-- Data to process follows --

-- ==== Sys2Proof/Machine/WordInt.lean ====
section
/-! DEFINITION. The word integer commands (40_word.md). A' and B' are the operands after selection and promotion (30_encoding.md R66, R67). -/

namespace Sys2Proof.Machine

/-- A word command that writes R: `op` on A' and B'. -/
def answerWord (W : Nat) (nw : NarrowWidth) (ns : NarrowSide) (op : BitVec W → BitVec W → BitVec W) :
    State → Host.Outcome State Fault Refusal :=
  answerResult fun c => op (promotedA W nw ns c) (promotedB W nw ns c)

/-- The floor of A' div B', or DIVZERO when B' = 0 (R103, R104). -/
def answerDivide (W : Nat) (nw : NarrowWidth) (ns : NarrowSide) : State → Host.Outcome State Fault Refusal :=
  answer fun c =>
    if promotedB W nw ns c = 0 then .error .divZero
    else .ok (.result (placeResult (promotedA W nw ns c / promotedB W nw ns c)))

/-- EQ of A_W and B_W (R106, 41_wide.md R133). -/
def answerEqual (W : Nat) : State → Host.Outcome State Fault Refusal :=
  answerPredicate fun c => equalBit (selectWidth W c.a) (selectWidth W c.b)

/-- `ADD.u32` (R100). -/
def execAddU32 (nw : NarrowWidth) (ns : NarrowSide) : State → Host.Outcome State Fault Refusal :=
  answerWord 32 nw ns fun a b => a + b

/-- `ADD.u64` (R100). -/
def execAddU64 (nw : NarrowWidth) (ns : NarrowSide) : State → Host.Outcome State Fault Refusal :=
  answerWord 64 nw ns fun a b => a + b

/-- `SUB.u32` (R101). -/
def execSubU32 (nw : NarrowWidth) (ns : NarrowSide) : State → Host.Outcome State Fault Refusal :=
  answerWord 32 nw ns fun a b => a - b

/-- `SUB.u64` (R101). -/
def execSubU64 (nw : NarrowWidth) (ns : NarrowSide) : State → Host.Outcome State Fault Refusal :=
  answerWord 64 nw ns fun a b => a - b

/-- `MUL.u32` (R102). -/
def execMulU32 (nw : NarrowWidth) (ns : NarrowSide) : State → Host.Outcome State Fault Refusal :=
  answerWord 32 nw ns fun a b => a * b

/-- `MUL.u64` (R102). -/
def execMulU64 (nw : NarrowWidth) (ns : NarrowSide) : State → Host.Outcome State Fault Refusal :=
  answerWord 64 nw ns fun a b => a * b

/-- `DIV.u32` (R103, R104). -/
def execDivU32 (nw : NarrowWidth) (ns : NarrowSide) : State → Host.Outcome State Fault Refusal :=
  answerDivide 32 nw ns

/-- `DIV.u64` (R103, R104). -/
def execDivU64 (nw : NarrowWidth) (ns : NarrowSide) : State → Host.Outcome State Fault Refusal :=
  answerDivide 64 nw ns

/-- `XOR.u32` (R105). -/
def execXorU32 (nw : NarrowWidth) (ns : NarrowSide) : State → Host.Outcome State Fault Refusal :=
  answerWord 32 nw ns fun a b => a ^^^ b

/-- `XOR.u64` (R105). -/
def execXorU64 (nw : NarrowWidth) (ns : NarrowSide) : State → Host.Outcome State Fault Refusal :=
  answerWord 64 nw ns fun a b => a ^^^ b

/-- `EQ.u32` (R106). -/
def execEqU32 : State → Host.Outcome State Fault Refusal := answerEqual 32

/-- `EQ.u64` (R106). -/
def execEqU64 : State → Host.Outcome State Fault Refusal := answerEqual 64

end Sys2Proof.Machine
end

-- Data to process concluded --

Task:
The line with "answerResult fun c" marks the end; reproduce exactly every line from the start of the entries up to it, that line included.

Answer section:
-- ==== Sys2Proof/Machine/WordInt.lean ====
section
/-! DEFINITION. The word integer commands (40_word.md). A' and B' are the operands after selection and promotion (30_encoding.md R66, R67). -/

namespace Sys2Proof.Machine

/-- A word command that writes R: `op` on A' and B'. -/
def answerWord (W : Nat) (nw : NarrowWidth) (ns : NarrowSide) (op : BitVec W → BitVec W → BitVec W) :
    State → Host.Outcome State Fault Refusal :=
  answerResult fun c => op (promotedA W nw ns c) (promotedB W nw ns c)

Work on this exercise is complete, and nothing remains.